Logistics UK has urged the Chancellor not to impose any further tax increases on the logistics industry, warning that doing so would fuel inflation, undermine business competitiveness, and add costs across the entire economy.
In its formal submission to the Treasury ahead of the Autumn Budget, the business group — which represents all parts of the logistics sector — said the industry “cannot shoulder the burden of any more tax increases without fuelling inflation and stifling growth.”
The organisation’s analysis highlights how logistics costs are built into almost every product and service — from food and medicines to construction materials and consumer goods. Any rise in fuel duty, employer National Insurance Contributions (NICs) or business rates, it said, would ultimately feed through to higher prices for households and businesses.
Employing 2.7 million people, around 8% of the UK workforce, the logistics sector is already facing significant cost pressures. Logistics UK estimates that recent increases in employer NICs will cost the industry £1.7 billion this year alone. Fuel duty remains another major concern, with logistics firms accounting for around 20% of all fuel duty paid to HMRC.
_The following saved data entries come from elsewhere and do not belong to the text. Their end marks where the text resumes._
/-- R161: each emitted line is followed by NEWLINE, which is the single byte 0x0A by default, the last one too, in the
order of emission. -/
def Obligations.EveryLineEndsInANewline : Prop :=
  defaultTables.newline = 0x0A ∧
  ∀ (t : Tables) (out : List (Instruction × Text)) (i : Instruction) (line : Text),
    outputBytes t [] = [] ∧
    outputBytes t (out ++ [(i, line)]) = outputBytes t out ++ line.map charByte ++ [t.newline]

/-- R185: the four end conditions have the codes 0 to 3, and a state that is not terminal has none. -/
def Obligations.EndCodes : Prop :=
  ∀ s : State,
    endCode (endRun s) = some 0 ∧ endCode (raiseTruncated s) = some 1 ∧ (∀ op, endCode (raiseOpcode op s) = some 2) ∧
    (∀ m moff, endCode (raiseSubop m moff s) = some 3) ∧ (s.phase.terminal = false → endCode s = none)

/-! ## The tables -/

/-- R5: the defaults of the tables, entry by entry: REG8_NAME and REG16_NAME (R13), EA_NAME (R68), CC_NAME (R120), the
loop names (R151), LOOP_OPCODE (R57), ALU_SUBOP (R110), NEWLINE (R161); they give no byte two readings (R52); and the
four mnemonic words that are no table entry (R151), over any tables. The defaults are decisions of the spec, mostly from
general knowledge (log entries 9 and 10). -/
def Obligations.DefaultTables : Prop :=
  let t := State.reset.tables
  ((List.range 8).map (fun k => reg8Text t (BitVec.ofNat 3 k)) =
    ["al", "cl", "dl", "bl", "ah", "ch", "dh", "bh"].map String.toList) ∧
  ((List.range 8).map (fun k => reg16Text t (BitVec.ofNat 3 k)) =
    ["ax", "cx", "dx", "bx", "sp", "bp", "si", "di"].map String.toList) ∧
  ((List.range 8).map (fun k => eaText t (BitVec.ofNat 3 k)) =
    ["bx + si", "bx + di", "bp + si", "bp + di", "si", "di", "bp", "bx"].map String.toList) ∧
  ((List.range 16).map (fun k => mnemonicText t (.conditionalJump (BitVec.ofNat 4 k))) =
    ["jo", "jno", "jb", "jnb", "je", "jne", "jbe", "jnbe", "js", "jns", "jp", "jnp", "jl", "jnl", "jle",
      "jnle"].map String.toList) ∧
  ((List.range 4).map (fun k => mnemonicText t (.loopVariant (BitVec.ofNat 2 k))) =
    ["loopnz", "loopz", "loop", "jcxz"].map String.toList) ∧
  ((List.range 4).map (fun k => loopOpcode t (BitVec.ofNat 2 k)) = [0xE0, 0xE1, 0xE2, 0xE3]) ∧
  (aluSubop t .add = 0b000 ∧ aluSubop t .sub = 0b101 ∧ aluSubop t .cmp = 0b111) ∧
  t.newline = 0x0A ∧ unambiguous t = true ∧
  ∀ t' : Tables, mnemonicText t' .mov = "mov".toList ∧ mnemonicText t' .add = "add".toList ∧
    mnemonicText t' .sub = "sub".toList ∧ mnemonicText t' .cmp = "cmp".toList

/-- R20, R120: the name tables and NEWLINE change the lines and nothing else: with other names a step emits the same
instruction and gives the same cursor, phase and diagnostic. -/
def Obligations.NamesChangeOnlyTheLines : Prop :=
  ∀ (s t : State) (other : Tables), other.loopOpcode = s.tables.loopOpcode → other.aluSubop = s.tables.aluSubop →
    step s = .next t →
    ∃ t', step { s with tables := other } = .next t' ∧ t'.pos = t.pos ∧ t'.phase = t.phase ∧ t'.err = t.err ∧
      t'.out.map Prod.fst = t.out.map Prod.fst
end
Acting Chief Executive Kevin Green said it was crucial the Chancellor understood the impact of further taxation. “The Chancellor has said she is planning ‘targeted action’ to bring down inflation and it is vital she understands that increasing fuel duty would run the risk of doing the exact opposite,” he warned.
He explained that fuel represents about a third of the cost of operating a 44-tonne HGV and that any duty rise would not only “drive up inflation” but also harm smaller businesses that lack the flexibility to absorb higher costs. “The tax also hits smaller operators the hardest as they are often unable to negotiate contracts that enable them to pass on the increased cost of fuel to their customers,” he added.
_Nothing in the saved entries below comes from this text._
theorem all_lineChar_sdec (v : Int) : (sdec v).all lineChar = true := by
  by_cases hv : 0 ≤ v
  case pos => rw [sdec_of_nonneg hv, all_lineChar_dec]
  case neg => rw [sdec_of_neg (by omega), List.all_cons, all_lineChar_dec]; decide

theorem all_lineChar_displacementText (d : Option Int) : (displacementText d).all lineChar = true := by
  obtain _ | d := d
  · rfl
  by_cases hd : 0 ≤ d
  case pos => rw [displacementText_of_nonneg hd, List.all_append, all_lineChar_dec]; decide
  case neg => rw [displacementText_of_neg (by omega), List.all_append, all_lineChar_dec]; decide

theorem all_lineChar_eaText : ∀ base, (eaText defaultTables base).all lineChar = true := by decide

theorem all_lineChar_registerText (width : Width) (k : BitVec 3) :
    (registerText defaultTables width k).all lineChar = true := by
  cases width <;> revert k <;> decide

theorem all_lineChar_mnemonicText (mn : Mnemonic) : (mnemonicText defaultTables mn).all lineChar = true := by
  cases mn with
  | conditionalJump code | loopVariant code => revert code; decide
  | _ => decide

theorem all_lineChar_directText (a : Word) : (directText a).all lineChar = true := by
  rw [directText, List.all_cons, List.all_append, all_lineChar_dec]; decide

theorem all_lineChar_indexedText (base : BitVec 3) (d : Option Int) :
    (indexedText defaultTables base d).all lineChar = true := by
  rw [indexedText, List.all_cons, List.all_append, List.all_append, all_lineChar_eaText,
    all_lineChar_displacementText]
  decide

theorem all_lineChar_sizeKeyword (i : Instruction) : (sizeKeyword i).all lineChar = true := by
  have hwidth : ∀ width, (widthText width ++ [' ']).all lineChar = true := by
    intro width; cases width <;> decide
  unfold sizeKeyword
  split
  · exact hwidth _
  · exact hwidth _
  · rfl

/-! ## The line -/

theorem all_lineChar_operandText (i : Instruction) (o : Operand) :
    (operandText defaultTables i o).all lineChar = true := by
  cases o with
  | register width k => exact all_lineChar_registerText width k
  | memoryDirect a => rw [operandText, List.all_append, all_lineChar_sizeKeyword, all_lineChar_directText]; rfl
  | memoryIndexed base d => rw [operandText, List.all_append, all_lineChar_sizeKeyword, all_lineChar_indexedText]; rfl
  | immediate v width => exact all_lineChar_sdec v

theorem all_lineChar_operandsText (i : Instruction) (os : List Operand) :
    (operandsText defaultTables i os).all lineChar = true := by
  induction os using operandsText.induct with
  | case1 => rfl
  | case2 o => exact all_lineChar_operandText i o
  | case3 o os hos ih =>
    rw [operandsText, List.all_append, List.all_append, all_lineChar_operandText, ih]
    · decide
    · exact hos

/-- R163, of every instruction whatever its shape. -/
theorem all_lineChar_format (i : Instruction) : (format defaultTables i).all lineChar = true := by
  unfold format
  split
  · exact all_lineChar_mnemonicText _
  · rw [List.all_append, List.all_append, all_lineChar_mnemonicText, all_lineChar_operandsText]; decide

end Sys2Proof.Machine
end

section
/-! PROOFS. The line of each shape in full (48_text_format R150, R152 to R160), and the text output (R161). -/

namespace Sys2Proof.Machine

/-! ## The plain text of an operand, by the formatter's own functions -/

theorem plainText_register (t : Tables) (width : Width) (k : BitVec 3) :
    plainText t (.register width k) = registerText t width k := by
  cases width <;> rfl

theorem plainText_memoryIndexed (t : Tables) (base : BitVec 3) (d : Option Int) :
    plainText t (.memoryIndexed base d) = "[".toList ++ eaText t base ++ displacementText d ++ "]".toList := by
  rw [← operandText_of_sizeKeyword_nil t (i := ⟨.mov, []⟩) rfl]
  simp [operandText, sizeKeyword, indexedText]

/-! ## The lines with a register operand, and with an immediate to memory -/

theorem format_register_left (t : Tables) (mn : Mnemonic) (width : Width) (k : BitVec 3) (o : Operand) :
    format t ⟨mn, [.register width k, o]⟩ =
      mnemonicText t mn ++ " ".toList ++ registerText t width k ++ ", ".toList ++ plainText t o := by
  rw [format_of_sizeKeyword_nil t (sizeKeyword_register_left mn width k o), plainText_register]

theorem format_register_right (t : Tables) (mn : Mnemonic) (o : Operand) (width : Width) (k : BitVec 3) :
    format t ⟨mn, [o, .register width k]⟩ =
      mnemonicText t mn ++ " ".toList ++ plainText t o ++ ", ".toList ++ registerText t width k := by
  rw [format_of_sizeKeyword_nil t (sizeKeyword_register_right mn o width k), plainText_register]

/-- R158: the size keyword, with its space, before a memory operand whose source is an immediate. -/
theorem format_memory_immediate (t : Tables) (mn : Mnemonic) {dst : Operand} {v : Int} {width : Width}
    (h : sizeKeyword ⟨mn, [dst, .immediate v width]⟩ = widthText width ++ [' ']) :
    format t ⟨mn, [dst, .immediate v width]⟩ = mnemonicText t mn ++ " ".toList ++ widthText width ++ " ".toList ++
      plainText t dst ++ ", ".toList ++ sdec v := by
  rw [format_immediate, h]
  simp [plainText]

/-! ## The text output (R161) -/

theorem outputBytes_append (t : Tables) (out out' : List (Instruction × Text)) :
    outputBytes t (out ++ out') = outputBytes t out ++ outputBytes t out' :=
  List.flatMap_append

theorem outputBytes_singleton (t : Tables) (i : Instruction) (line : Text) :
    outputBytes t [(i, line)] = line.map charByte ++ [t.newline] :=
  List.flatMap_singleton _ _

end Sys2Proof.Machine
end

section
/-! PROOFS. The statements of 48_text_format, settled. -/

namespace Sys2Proof.TextFormat

open Sys2Proof.Machine

/-- Settles O48, by induction on the number of digits. -/
theorem decimalRenderingReadsBack : Obligations.DecimalRenderingReadsBack :=
  ⟨rfl, fun n => ⟨readDec_dec n, dec_ne_nil n, all_isDigit_dec n, head?_dec_ne_zero⟩,
    fun v => ⟨readSDec_sdec v, sdec_of_nonneg, sdec_of_neg⟩⟩

/-- Settles O49: both widths are one two's complement reading. -/
theorem displacementsPrintTheirSign : Obligations.DisplacementsPrintTheirSign :=
  ⟨fun b => displacementText_twosComplement (half := 0x80) b.isLt,
    fun v => displacementText_twosComplement (half := 0x8000) v.isLt⟩

/-- Settles O51: the shape of the instruction does not matter. -/
theorem linesUseTheCharacterSet : Obligations.LinesUseTheCharacterSet := fun i _ => all_lineChar_format i

/-- Settles O50: a register operand or an immediate to memory decides where a size keyword stands; the rest is the plain
text of each operand. -/
theorem lineOfEachShape : Obligations.LineOfEachShape := by
  intro t mn w w' r r' base a d v
  refine ⟨?regReg, ?regImm, ?regDirect, ?directReg, ?regIndexed, ?indexedReg, ?directImm, ?indexedImm, ?offset⟩
  case regReg => rw [format_register_left, plainText_register]
  case regImm => rw [format_register_left, plainText]
  case regDirect => rw [format_register_left, plainText]; simp
  case directReg => rw [format_register_right, plainText]; simp
  case regIndexed => rw [format_register_left, plainText_memoryIndexed]; simp
  case indexedReg => rw [format_register_right, plainText_memoryIndexed]; simp
  case directImm => rw [format_memory_immediate t mn rfl, plainText]; simp
  case indexedImm => rw [format_memory_immediate t mn rfl, plainText_memoryIndexed]; simp
  case offset => rw [format_offset]; simp

/-- Settles O52: the text output is a concatenation over the entries. -/
theorem everyLineEndsInANewline : Obligations.EveryLineEndsInANewline :=
  ⟨rfl, fun t out i line => ⟨rfl, by rw [outputBytes_append, outputBytes_singleton, List.append_assoc]⟩⟩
Logistics UK is also calling for reform of the business rates system to ensure it supports rather than penalises investment in logistics infrastructure. Green said that warehouses, distribution centres and logistics hubs across the country already face steep bills and that current reform proposals risk adding to inflationary pressures.
“Plans for a higher multiplier on properties with a rateable value above £500,000 will disproportionately affect our sector,” he said. “The business rates reforms, as they are currently proposed, will add millions to operators’ costs, which will ultimately be passed on through supply chains to retailers and consumers.”
Green said the Autumn Budget must recognise logistics as a fundamental enabler of the UK economy, quoting the government’s own Modern Industrial Strategy, which describes logistics as making “a vital contribution to the UK economy and the competitiveness of the Industrial Strategy growth-driving sectors.”
He added: “It supplies our hospitals, schools, factories, construction sites, shops and homes with everything they need, everywhere, every day – nothing moves without logistics.”